Fatto prigioniero l’8 settembre 1943 dai tedeschi nei pressi di Tivoli, dove l’unità carrista era stata distaccata nella difesa di Roma, riuscì a darsi alla fuga e a rientrare in Emilia, dove confluì nella Resistenza italiana diventando comandante del terzo battaglione della 77ª Brigata SAP “Fratelli Manfredi”, composto da 900 uomini. Durante questo periodo acquisì i soprannomi di Demos, poi Giorgio e infine Diavolo, datogli per una fuga rocambolesca dai tedeschi; egli stesso ha in seguito raccontato: «Ero in bicicletta, disarmato, in una zona che credevo sicura. I tedeschi sbucarono da un argine. Mi buttai giù e corsi zigzagando tra gli alberi, mentre quelli sparavano all’impazzata. Da una finestra due sorelle, nostre staffette, esclamarono: “L’è propria al dievel”».

Durante la guerra partecipò a tredici scontri a fuoco e a due battaglie in campo aperto, quelle di Fabbrico e di Fosdondo (dove invece perì, fra gli altri, Luciano Tondelli), contro i nazifascisti, riportando due ferite. Dopo la liberazione venne nominato comandante della piazza di Correggio, quindi ufficiale addetto ai rapporti tra il governatorato e le amministrazioni comunali della bassa reggiana dal governatore americano Adam Jannette. Si distinse anche per l’equilibrio e la difesa di prigionieri fascisti appartenenti alla Repubblica Sociale Italiana, evitando in più occasioni – come testimoniarono al processo di Perugia del 1947 alcuni di essi – tentativi di giustizia sommaria. Fu anche responsabile partigiano del carcere di Correggio e in tale ruolo, il 27 aprile 1945, respinse il primo di due assalti alla prigione da parte dei partigiani, i quali, senza un mandato del Comitato di liberazione nazionale, volevano prelevare sette repubblichini; per questo un capo militare della Resistenza lo minacciò giurandogli: «Un giorno ci sarà una pallottola anche per te!».

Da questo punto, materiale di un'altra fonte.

-- ==== Sys2Proof/Laws/Fams.lean ====
section
/-! SUPPORT. The register fields by number: each name of RegNames.lean is one family of keys (a base, a stride, a count, a
lowest bit), so that a set of fields is one natural number, a bit per name. -/

set_option Elab.async false

namespace Sys2Proof.Machine

/-- The keys of one name of the register file. -/
structure Fam where
  base   : Nat
  stride : Nat
  count  : Nat
  lo     : Nat
  deriving DecidableEq, Repr

/-- Whether a key belongs to a family. -/
def Fam.has (f : Fam) (k : Nat) : Prop := ∃ n, n < f.count ∧ k = (f.base + n * f.stride) * 32 + f.lo

/-- Families 0 to 31. -/
def famBits0 : Nat := 0x100010000000008018001000000000801C00100000000080000801000000038008080100000003801D080100000003801E080100000003801F080100000003800008010000000340020801000000030000080100000002C0000801000000028001080100000002801F080100000002800008010000000240000801000000020000080100000001C0000801000000018000080100000001400008010000000100010801000000010002080100000001000308010000000100040801000000010000080100000000C001080100000000C000080100000000800008010000000040100801000000004000080100000000000808010000000000100801000000000

/-- Families 32 to 63. -/
def famBits1 : Nat := 0x100000000740000010000000070000001000000006C000001000000006800000100000000640000010000000060000001000000005C0000010000000058010001000000005800000100000000540000010000000050000001000000004C0000010000000048001001000000004800200100000000480030010000000048004001000000004800500100000000480060010000000048000001000000004401000100000000440180010000000044000001000000004000500100000000400110010000000040012001000000004001300100000000400140010000000040015001000000004001C001000000004000400100000000080080010000000008

/-- Families 64 to 95. -/
def famBits2 : Nat := 0x8001000000105C009001000000105C00000100000010580040010000001058005001000000105800600100000010580070010000001058000001000000105400000100000010500100010000001050000001000000104C010001000000104C00000100000010480100010000001048000001000000104400100100000010440020010000001044003001000000104400400100000010440050010000001044006001000000104400700100000010440080010000001044009001000000104400A001000000104400B001000000104400C001000000104400000100000010400080010000001040010001000000104000000100000010080080010000001008

/-- Families 96 to 127. -/
def famBits3 : Nat := 0x1000000305800000100000030540000010000003050000001000000304C000001000000304800000100000030440000010000003040001001000000304000200100000030400030010000003040004001000000304000000100000020540000010000002050000001000000204C000001000000204800000100000020440040010000002044000001000000204000000100000020080000010000001080000001000000107C000001000000107800000100000010740000010000001070000001000000106C010001000000106C00000100000010680100010000001068000001000000106401000100000010640000010000001060000001000000105C

/-- Families 128 to 159. -/
def famBits4 : Nat := 0x100010000005048000001000000504401000100000050440000010000005040001001000000504000200100000050400030010000005040004001000000504001000100000050080180010000005008000001000000406C0000010000004068000001000000406400000100000040600100010000004060000001000000405C000001000000405800000100000040540000010000004050000001000000404C00000100000040480000010000004044000001000000404000100100000040400020010000004040003001000000404000400100000040400050010000004040010001000000400801800100000040080000010000003060000001000000305C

Segretario dell’Associazione Nazionale Partigiani d’Italia (ANPI) di Correggio, si distinse nell’immediato dopoguerra come pioniere della riconciliazione nazionale aprendo una mensa del reduce cui potevano accedere partigiani ed ex-fascisti che non si erano macchiati di crimini. Alla domanda: «Rifarebbe oggi ciò che fece allora?», Nicolini rispose: «Certo che lo rifarei, perché non ho nulla di cui pentirmi o vergognarmi, avendo sempre fatto il partigiano nel più assoluto rispetto delle norme internazionali di guerra, come da trattato di Ginevra».
Alle elezioni amministrative del marzo 1946 fu eletto nel Consiglio comunale di Correggio con la lista del Partito Comunista Italiano: a fine dicembre dello stesso anno, dopo le dimissioni del Sindaco Arrigo Guerrieri, divenne primo cittadino, ricevendo anche i voti di tre consiglieri dell’opposizione democristiana, in una zona e in un periodo ancora turbati dalle vendette e dai delitti di stampo politico. Fondendo gli ideali comunisti con quelli cattolici, si impegnò principalmente per la popolazione più bisognosa e per gli ex combattenti della guerra.

L’assassinio di Umberto Pessina
Il 18 giugno 1946 nei pressi della parrocchia di San Martino Piccolo, una frazione di Correggio, venne ucciso sulla porta della canonica con due colpi di pistola don Umberto Pessina.Dopo due arresti errati di persone che avevano avuto dei dissapori col prete, del delitto, che si unisce alle altre esecuzioni sommarie eseguite dopo la liberazione, vennero accusati Germano Nicolini, Ello Ferretti e Antonio Prodi (detto Negus), tre partigiani, i quali vennero arrestati nel 1947. I sospetti si concentrarono su Nicolini in seguito alla rivelazione di una donna, Ida Lazzaretti, che testimoniò di averlo sentito pronunciare la sera precedente il delitto le seguenti parole: «Quel prete bisogna subito toglierlo dal mondo». Nel 1992, quando venne riaperto il caso, la nipote di Lazzaretti affermò che la donna aveva confessato a suo figlio di avere mentito al processo, spinta a fare ciò dal parroco di Correggio, don Enzo Neviani, mediante una ricompensa economica.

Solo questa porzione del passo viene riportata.